What is being asked – Reproduce only the lines of the material below that start at the line containing "s.units u y := rfl" and stop at the line containing "s.free := rfl". Keep both end lines.

Material provided –
-- ==== Sys2Proof/Laws/State.lean ====
section
/-!
SUPPORT. What the updates of the state's and of a unit's record leave alone and what they set, one lemma for each field of
each update, and what a part reads after a write of a part.
-/
namespace Sys2Proof.Machine

variable (s : State) (x : Unit)

/-! ### `setUnit` -/

@[simp] theorem State.setUnit_units (u : Nat) (y : Unit) : (s.setUnit u y).units = tput s.units u y := rfl
@[simp] theorem State.setUnit_focus (u : Nat) (y : Unit) : (s.setUnit u y).focus = s.focus := rfl
@[simp] theorem State.setUnit_issue (u : Nat) (y : Unit) : (s.setUnit u y).issue = s.issue := rfl
@[simp] theorem State.setUnit_agenda (u : Nat) (y : Unit) : (s.setUnit u y).agenda = s.agenda := rfl
@[simp] theorem State.setUnit_now (u : Nat) (y : Unit) : (s.setUnit u y).now = s.now := rfl
@[simp] theorem State.setUnit_free (u : Nat) (y : Unit) : (s.setUnit u y).free = s.free := rfl
@[simp] theorem State.setUnit_dram (u : Nat) (y : Unit) : (s.setUnit u y).dram = s.dram := rfl
@[simp] theorem State.setUnit_sram (u : Nat) (y : Unit) : (s.setUnit u y).sram = s.sram := rfl
@[simp] theorem State.setUnit_host (u : Nat) (y : Unit) : (s.setUnit u y).host = s.host := rfl
@[simp] theorem State.setUnit_tier (u : Nat) (y : Unit) : (s.setUnit u y).tier = s.tier := rfl
@[simp] theorem State.setUnit_ctl (u : Nat) (y : Unit) : (s.setUnit u y).ctl = s.ctl := rfl
@[simp] theorem State.setUnit_clusters (u : Nat) (y : Unit) : (s.setUnit u y).clusters = s.clusters := rfl
@[simp] theorem State.setUnit_sched (u : Nat) (y : Unit) : (s.setUnit u y).sched = s.sched := rfl
@[simp] theorem State.setUnit_cbits (u : Nat) (y : Unit) : (s.setUnit u y).cbits = s.cbits := rfl
@[simp] theorem State.setUnit_busy (u : Nat) (y : Unit) : (s.setUnit u y).busy = s.busy := rfl
@[simp] theorem State.setUnit_held (u : Nat) (y : Unit) : (s.setUnit u y).held = s.held := rfl
@[simp] theorem State.setUnit_stays (u : Nat) (y : Unit) : (s.setUnit u y).stays = s.stays := rfl
@[simp] theorem State.setUnit_invWait (u : Nat) (y : Unit) : (s.setUnit u y).invWait = s.invWait := rfl
@[simp] theorem State.setUnit_migrators (u : Nat) (y : Unit) : (s.setUnit u y).migrators = s.migrators := rfl
@[simp] theorem State.setUnit_indirect (u : Nat) (y : Unit) : (s.setUnit u y).indirect = s.indirect := rfl
@[simp] theorem State.setUnit_pcs (u : Nat) (y : Unit) : (s.setUnit u y).pcs = s.pcs := rfl
@[simp] theorem State.setUnit_calPend (u : Nat) (y : Unit) : (s.setUnit u y).calPend = s.calPend := rfl
@[simp] theorem State.setUnit_saved (u : Nat) (y : Unit) : (s.setUnit u y).saved = s.saved := rfl
@[simp] theorem State.setUnit_modnum (u : Nat) (y : Unit) : (s.setUnit u y).modnum = s.modnum := rfl
@[simp] theorem State.setUnit_leads (u : Nat) (y : Unit) : (s.setUnit u y).leads = s.leads := rfl
@[simp] theorem State.setUnit_colls (u : Nat) (y : Unit) : (s.setUnit u y).colls = s.colls := rfl
@[simp] theorem State.setUnit_endedColls (u : Nat) (y : Unit) : (s.setUnit u y).endedColls = s.endedColls := rfl
@[simp] theorem State.setUnit_poolKept (u : Nat) (y : Unit) : (s.setUnit u y).poolKept = s.poolKept := rfl
@[simp] theorem State.setUnit_out (u : Nat) (y : Unit) : (s.setUnit u y).out = s.out := rfl
@[simp] theorem State.setUnit_darkMods (u : Nat) (y : Unit) : (s.setUnit u y).darkMods = s.darkMods := rfl
@[simp] theorem State.setUnit_routes (u : Nat) (y : Unit) : (s.setUnit u y).routes = s.routes := rfl
@[simp] theorem State.setUnit_versions (u : Nat) (y : Unit) : (s.setUnit u y).versions = s.versions := rfl
@[simp] theorem State.setUnit_ports (u : Nat) (y : Unit) : (s.setUnit u y).ports = s.ports := rfl
@[simp] theorem State.setUnit_pcie (u : Nat) (y : Unit) : (s.setUnit u y).pcie = s.pcie := rfl
@[simp] theorem State.setUnit_nextPcie (u : Nat) (y : Unit) : (s.setUnit u y).nextPcie = s.nextPcie := rfl
@[simp] theorem State.setUnit_hostReset (u : Nat) (y : Unit) : (s.setUnit u y).hostReset = s.hostReset := rfl
@[simp] theorem State.setUnit_hostReads (u : Nat) (y : Unit) : (s.setUnit u y).hostReads = s.hostReads := rfl
@[simp] theorem State.setUnit_switches (u : Nat) (y : Unit) : (s.setUnit u y).switches = s.switches := rfl
@[simp] theorem State.setUnit_hoStart (u : Nat) (y : Unit) : (s.setUnit u y).hoStart = s.hoStart := rfl
@[simp] theorem State.setUnit_zones (u : Nat) (y : Unit) : (s.setUnit u y).zones = s.zones := rfl
@[simp] theorem State.setUnit_spares (u : Nat) (y : Unit) : (s.setUnit u y).spares = s.spares := rfl
@[simp] theorem State.setUnit_woken (u : Nat) (y : Unit) : (s.setUnit u y).woken = s.woken := rfl
@[simp] theorem State.setUnit_dueBase (u : Nat) (y : Unit) : (s.setUnit u y).dueBase = s.dueBase := rfl
@[simp] theorem State.setUnit_bumpedAt (u : Nat) (y : Unit) : (s.setUnit u y).bumpedAt = s.bumpedAt := rfl
@[simp] theorem State.setUnit_bumped (u : Nat) (y : Unit) : (s.setUnit u y).bumped = s.bumped := rfl
@[simp] theorem State.setUnit_tickAt (u : Nat) (y : Unit) : (s.setUnit u y).tickAt = s.tickAt := rfl
@[simp] theorem State.setUnit_lowTicks (u : Nat) (y : Unit) : (s.setUnit u y).lowTicks = s.lowTicks := rfl
@[simp] theorem State.setUnit_busyAt (u : Nat) (y : Unit) : (s.setUnit u y).busyAt = s.busyAt := rfl
@[simp] theorem State.setUnit_heldEvents (u : Nat) (y : Unit) : (s.setUnit u y).heldEvents = s.heldEvents := rfl
@[simp] theorem State.setUnit_links (u : Nat) (y : Unit) : (s.setUnit u y).links = s.links := rfl
@[simp] theorem State.setUnit_dies (u : Nat) (y : Unit) : (s.setUnit u y).dies = s.dies := rfl
@[simp] theorem State.setUnit_ho (u : Nat) (y : Unit) : (s.setUnit u y).ho = s.ho := rfl
@[simp] theorem State.setUnit_root (u : Nat) (y : Unit) : (s.setUnit u y).root = s.root := rfl
@[simp] theorem State.setUnit_dusk (u : Nat) (y : Unit) : (s.setUnit u y).dusk = s.dusk := rfl
@[simp] theorem State.setUnit_hib (u : Nat) (y : Unit) : (s.setUnit u y).hib = s.hib := rfl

Written solution –
@[simp] theorem State.setUnit_units (u : Nat) (y : Unit) : (s.setUnit u y).units = tput s.units u y := rfl
@[simp] theorem State.setUnit_focus (u : Nat) (y : Unit) : (s.setUnit u y).focus = s.focus := rfl
@[simp] theorem State.setUnit_issue (u : Nat) (y : Unit) : (s.setUnit u y).issue = s.issue := rfl
@[simp] theorem State.setUnit_agenda (u : Nat) (y : Unit) : (s.setUnit u y).agenda = s.agenda := rfl
@[simp] theorem State.setUnit_now (u : Nat) (y : Unit) : (s.setUnit u y).now = s.now := rfl
@[simp] theorem State.setUnit_free (u : Nat) (y : Unit) : (s.setUnit u y).free = s.free := rfl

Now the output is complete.